- About this exercise: Of all the lines below, output only those starting at the one with "s.cols := rfl" and ending at the one with "s.upFails := rfl", both ends included, exactly as written.

[Start of Attachment]

-- ==== Sys2Proof/Laws/State.lean ====
section
/-! SUPPORT. Laws/State.lean: the state under each of its updates: the field that an update sets, and every other field
unchanged. -/

namespace Sys2Proof.Machine

open Sys2Proof

/-! ## setReg -/

@[simp] theorem State.setReg_pending (s : State) (off v : Nat) : (s.setReg off v).pending = s.pending := rfl
@[simp] theorem State.setReg_free (s : State) (off v : Nat) : (s.setReg off v).free = s.free := rfl
@[simp] theorem State.setReg_now (s : State) (off v : Nat) : (s.setReg off v).now = s.now := rfl
@[simp] theorem State.setReg_mem (s : State) (off v : Nat) : (s.setReg off v).mem = s.mem := rfl
@[simp] theorem State.setReg_poison (s : State) (off v : Nat) : (s.setReg off v).poison = s.poison := rfl
@[simp] theorem State.setReg_upsets (s : State) (off v : Nat) : (s.setReg off v).upsets = s.upsets := rfl
@[simp] theorem State.setReg_junk (s : State) (off v : Nat) : (s.setReg off v).junk = s.junk := rfl
@[simp] theorem State.setReg_hostMem (s : State) (off v : Nat) : (s.setReg off v).hostMem = s.hostMem := rfl
@[simp] theorem State.setReg_pw (s : State) (off v : Nat) : (s.setReg off v).pw = s.pw := rfl
@[simp] theorem State.setReg_boot (s : State) (off v : Nat) : (s.setReg off v).boot = s.boot := rfl
@[simp] theorem State.setReg_cores (s : State) (off v : Nat) : (s.setReg off v).cores = s.cores := rfl
@[simp] theorem State.setReg_homes (s : State) (off v : Nat) : (s.setReg off v).homes = s.homes := rfl
@[simp] theorem State.setReg_fg (s : State) (off v : Nat) : (s.setReg off v).fg = s.fg := rfl
@[simp] theorem State.setReg_sengs (s : State) (off v : Nat) : (s.setReg off v).sengs = s.sengs := rfl
@[simp] theorem State.setReg_graphs (s : State) (off v : Nat) : (s.setReg off v).graphs = s.graphs := rfl
@[simp] theorem State.setReg_chans (s : State) (off v : Nat) : (s.setReg off v).chans = s.chans := rfl
@[simp] theorem State.setReg_modes (s : State) (off v : Nat) : (s.setReg off v).modes = s.modes := rfl
@[simp] theorem State.setReg_tlb (s : State) (off v : Nat) : (s.setReg off v).tlb = s.tlb := rfl
@[simp] theorem State.setReg_queues (s : State) (off v : Nat) : (s.setReg off v).queues = s.queues := rfl
@[simp] theorem State.setReg_hostRr (s : State) (off v : Nat) : (s.setReg off v).hostRr = s.hostRr := rfl
@[simp] theorem State.setReg_ras (s : State) (off v : Nat) : (s.setReg off v).ras = s.ras := rfl
@[simp] theorem State.setReg_links (s : State) (off v : Nat) : (s.setReg off v).links = s.links := rfl
@[simp] theorem State.setReg_serial (s : State) (off v : Nat) : (s.setReg off v).serial = s.serial := rfl
@[simp] theorem State.setReg_servers (s : State) (off v : Nat) : (s.setReg off v).servers = s.servers := rfl
@[simp] theorem State.setReg_units (s : State) (off v : Nat) : (s.setReg off v).units = s.units := rfl
@[simp] theorem State.setReg_upk (s : State) (off v : Nat) : (s.setReg off v).upk = s.upk := rfl
@[simp] theorem State.setReg_seqTx (s : State) (off v : Nat) : (s.setReg off v).seqTx = s.seqTx := rfl
@[simp] theorem State.setReg_seqRx (s : State) (off v : Nat) : (s.setReg off v).seqRx = s.seqRx := rfl
@[simp] theorem State.setReg_srcEpoch (s : State) (off v : Nat) : (s.setReg off v).srcEpoch = s.srcEpoch := rfl
@[simp] theorem State.setReg_tables (s : State) (off v : Nat) : (s.setReg off v).tables = s.tables := rfl
@[simp] theorem State.setReg_moves (s : State) (off v : Nat) : (s.setReg off v).moves = s.moves := rfl
@[simp] theorem State.setReg_epWaits (s : State) (off v : Nat) : (s.setReg off v).epWaits = s.epWaits := rfl
@[simp] theorem State.setReg_retired (s : State) (off v : Nat) : (s.setReg off v).retired = s.retired := rfl
@[simp] theorem State.setReg_repair (s : State) (off v : Nat) : (s.setReg off v).repair = s.repair := rfl
@[simp] theorem State.setReg_rowTrack (s : State) (off v : Nat) : (s.setReg off v).rowTrack = s.rowTrack := rfl
@[simp] theorem State.setReg_cols (s : State) (off v : Nat) : (s.setReg off v).cols = s.cols := rfl
@[simp] theorem State.setReg_disps (s : State) (off v : Nat) : (s.setReg off v).disps = s.disps := rfl
@[simp] theorem State.setReg_colIn (s : State) (off v : Nat) : (s.setReg off v).colIn = s.colIn := rfl
@[simp] theorem State.setReg_flowTx (s : State) (off v : Nat) : (s.setReg off v).flowTx = s.flowTx := rfl
@[simp] theorem State.setReg_flowWait (s : State) (off v : Nat) : (s.setReg off v).flowWait = s.flowWait := rfl
@[simp] theorem State.setReg_flowRx (s : State) (off v : Nat) : (s.setReg off v).flowRx = s.flowRx := rfl
@[simp] theorem State.setReg_rxParts (s : State) (off v : Nat) : (s.setReg off v).rxParts = s.rxParts := rfl
@[simp] theorem State.setReg_upFails (s : State) (off v : Nat) : (s.setReg off v).upFails = s.upFails := rfl
@[simp] theorem State.setReg_upStops (s : State) (off v : Nat) : (s.setReg off v).upStops = s.upStops := rfl
@[simp] theorem State.setReg_top (s : State) (off v : Nat) : (s.setReg off v).top = s.top := rfl
@[simp] theorem State.setReg_msix (s : State) (off v : Nat) : (s.setReg off v).msix = s.msix := rfl
@[simp] theorem State.setReg_latch (s : State) (off v : Nat) : (s.setReg off v).latch = s.latch := rfl
@[simp] theorem State.setReg_bar2Wait (s : State) (off v : Nat) : (s.setReg off v).bar2Wait = s.bar2Wait := rfl
@[simp] theorem State.setReg_chanWait (s : State) (off v : Nat) : (s.setReg off v).chanWait = s.chanWait := rfl
@[simp] theorem State.setReg_out (s : State) (off v : Nat) : (s.setReg off v).out = s.out := rfl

[End of Attachment]

- Response to this exercise:
@[simp] theorem State.setReg_cols (s : State) (off v : Nat) : (s.setReg off v).cols = s.cols := rfl
@[simp] theorem State.setReg_disps (s : State) (off v : Nat) : (s.setReg off v).disps = s.disps := rfl
@[simp] theorem State.setReg_colIn (s : State) (off v : Nat) : (s.setReg off v).colIn = s.colIn := rfl
@[simp] theorem State.setReg_flowTx (s : State) (off v : Nat) : (s.setReg off v).flowTx = s.flowTx := rfl
@[simp] theorem State.setReg_flowWait (s : State) (off v : Nat) : (s.setReg off v).flowWait = s.flowWait := rfl
@[simp] theorem State.setReg_flowRx (s : State) (off v : Nat) : (s.setReg off v).flowRx = s.flowRx := rfl
@[simp] theorem State.setReg_rxParts (s : State) (off v : Nat) : (s.setReg off v).rxParts = s.rxParts := rfl
@[simp] theorem State.setReg_upFails (s : State) (off v : Nat) : (s.setReg off v).upFails = s.upFails := rfl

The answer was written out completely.